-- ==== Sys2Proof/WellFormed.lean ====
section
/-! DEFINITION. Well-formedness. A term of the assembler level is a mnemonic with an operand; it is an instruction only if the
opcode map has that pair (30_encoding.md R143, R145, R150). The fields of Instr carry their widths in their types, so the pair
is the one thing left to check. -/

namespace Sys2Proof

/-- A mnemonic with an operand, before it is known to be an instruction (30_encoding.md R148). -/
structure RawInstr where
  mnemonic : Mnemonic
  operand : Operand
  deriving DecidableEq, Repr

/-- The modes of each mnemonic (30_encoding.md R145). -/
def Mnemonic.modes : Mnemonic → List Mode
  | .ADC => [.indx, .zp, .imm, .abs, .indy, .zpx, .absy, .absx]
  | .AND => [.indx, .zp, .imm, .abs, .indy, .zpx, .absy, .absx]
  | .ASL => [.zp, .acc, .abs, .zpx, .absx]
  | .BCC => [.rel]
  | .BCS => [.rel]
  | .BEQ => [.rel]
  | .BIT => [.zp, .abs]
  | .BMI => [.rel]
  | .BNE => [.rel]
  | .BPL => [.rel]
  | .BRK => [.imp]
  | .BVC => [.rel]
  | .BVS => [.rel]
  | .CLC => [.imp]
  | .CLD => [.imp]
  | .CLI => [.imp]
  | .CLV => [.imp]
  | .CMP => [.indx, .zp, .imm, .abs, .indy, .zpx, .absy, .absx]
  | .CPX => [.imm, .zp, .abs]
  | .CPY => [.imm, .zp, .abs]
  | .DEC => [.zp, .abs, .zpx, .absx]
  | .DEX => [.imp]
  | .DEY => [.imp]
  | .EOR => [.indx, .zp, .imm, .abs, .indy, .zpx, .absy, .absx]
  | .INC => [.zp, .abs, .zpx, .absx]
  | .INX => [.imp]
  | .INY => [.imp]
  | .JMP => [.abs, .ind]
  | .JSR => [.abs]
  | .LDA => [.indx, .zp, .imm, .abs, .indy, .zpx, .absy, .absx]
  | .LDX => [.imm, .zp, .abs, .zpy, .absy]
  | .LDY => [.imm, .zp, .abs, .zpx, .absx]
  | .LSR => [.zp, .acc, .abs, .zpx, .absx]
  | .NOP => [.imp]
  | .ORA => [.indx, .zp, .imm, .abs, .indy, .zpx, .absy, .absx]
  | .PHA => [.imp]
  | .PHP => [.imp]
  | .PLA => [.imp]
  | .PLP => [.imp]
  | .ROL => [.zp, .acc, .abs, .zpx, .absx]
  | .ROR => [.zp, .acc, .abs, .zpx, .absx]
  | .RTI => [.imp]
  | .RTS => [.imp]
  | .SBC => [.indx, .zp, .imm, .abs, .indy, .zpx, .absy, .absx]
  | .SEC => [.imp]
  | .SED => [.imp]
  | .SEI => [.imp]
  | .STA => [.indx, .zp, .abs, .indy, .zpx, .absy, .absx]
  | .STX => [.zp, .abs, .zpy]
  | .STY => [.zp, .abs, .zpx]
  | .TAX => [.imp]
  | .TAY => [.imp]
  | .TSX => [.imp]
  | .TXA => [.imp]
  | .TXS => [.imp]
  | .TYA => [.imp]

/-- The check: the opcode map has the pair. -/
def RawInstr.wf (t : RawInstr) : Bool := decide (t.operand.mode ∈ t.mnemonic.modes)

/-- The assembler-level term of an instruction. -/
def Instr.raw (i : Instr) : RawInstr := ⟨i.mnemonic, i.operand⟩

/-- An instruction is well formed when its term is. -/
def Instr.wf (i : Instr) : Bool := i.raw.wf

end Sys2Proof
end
_ _ _ _
| Your objective |
The reply must present every entry, transcribed with its exact wording.

| Result |
-- ==== Sys2Proof/WellFormed.lean ====
section
/-! DEFINITION. Well-formedness. A term of the assembler level is a mnemonic with an operand; it is an instruction only if the
opcode map has that pair (30_encoding.md R143, R145, R150). The fields of Instr carry their widths in their types, so the pair
is the one thing left to check. -/

namespace Sys2Proof

/-- A mnemonic with an operand, before it is known to be an instruction (30_encoding.md R148). -/
structure RawInstr where
  mnemonic : Mnemonic
  operand : Operand
  deriving DecidableEq, Repr

/-- The modes of each mnemonic (30_encoding.md R145). -/
def Mnemonic.modes : Mnemonic → List Mode
  | .ADC => [.indx, .zp, .imm, .abs, .indy, .zpx, .absy, .absx]
  | .AND => [.indx, .zp, .imm, .abs, .indy, .zpx, .absy, .absx]
  | .ASL => [.zp, .acc, .abs, .zpx, .absx]
  | .BCC => [.rel]
  | .BCS => [.rel]
  | .BEQ => [.rel]
  | .BIT => [.zp, .abs]
  | .BMI => [.rel]
  | .BNE => [.rel]
  | .BPL => [.rel]
  | .BRK => [.imp]
  | .BVC => [.rel]
  | .BVS => [.rel]
  | .CLC => [.imp]
  | .CLD => [.imp]
  | .CLI => [.imp]
  | .CLV => [.imp]
  | .CMP => [.indx, .zp, .imm, .abs, .indy, .zpx, .absy, .absx]
  | .CPX => [.imm, .zp, .abs]
  | .CPY => [.imm, .zp, .abs]
  | .DEC => [.zp, .abs, .zpx, .absx]
  | .DEX => [.imp]
  | .DEY => [.imp]
  | .EOR => [.indx, .zp, .imm, .abs, .indy, .zpx, .absy, .absx]
  | .INC => [.zp, .abs, .zpx, .absx]
  | .INX => [.imp]
  | .INY => [.imp]
  | .JMP => [.abs, .ind]
  | .JSR => [.abs]
  | .LDA => [.indx, .zp, .imm, .abs, .indy, .zpx, .absy, .absx]
  | .LDX => [.imm, .zp, .abs, .zpy, .absy]
  | .LDY => [.imm, .zp, .abs, .zpx, .absx]
  | .LSR => [.zp, .acc, .abs, .zpx, .absx]
  | .NOP => [.imp]
  | .ORA => [.indx, .zp, .imm, .abs, .indy, .zpx, .absy, .absx]
  | .PHA => [.imp]
  | .PHP => [.imp]
  | .PLA => [.imp]
  | .PLP => [.imp]
  | .ROL => [.zp, .acc, .abs, .zpx, .absx]
  | .ROR => [.zp, .acc, .abs, .zpx, .absx]
  | .RTI => [.imp]
  | .RTS => [.imp]
  | .SBC => [.indx, .zp, .imm, .abs, .indy, .zpx, .absy, .absx]
  | .SEC => [.imp]
  | .SED => [.imp]
  | .SEI => [.imp]
  | .STA => [.indx, .zp, .abs, .indy, .zpx, .absy, .absx]
  | .STX => [.zp, .abs, .zpy]
  | .STY => [.zp, .abs, .zpx]
  | .TAX => [.imp]
  | .TAY => [.imp]
  | .TSX => [.imp]
  | .TXA => [.imp]
  | .TXS => [.imp]
  | .TYA => [.imp]

/-- The check: the opcode map has the pair. -/
def RawInstr.wf (t : RawInstr) : Bool := decide (t.operand.mode ∈ t.mnemonic.modes)

/-- The assembler-level term of an instruction. -/
def Instr.raw (i : Instr) : RawInstr := ⟨i.mnemonic, i.operand⟩

/-- An instruction is well formed when its term is. -/
def Instr.wf (i : Instr) : Bool := i.raw.wf

end Sys2Proof
end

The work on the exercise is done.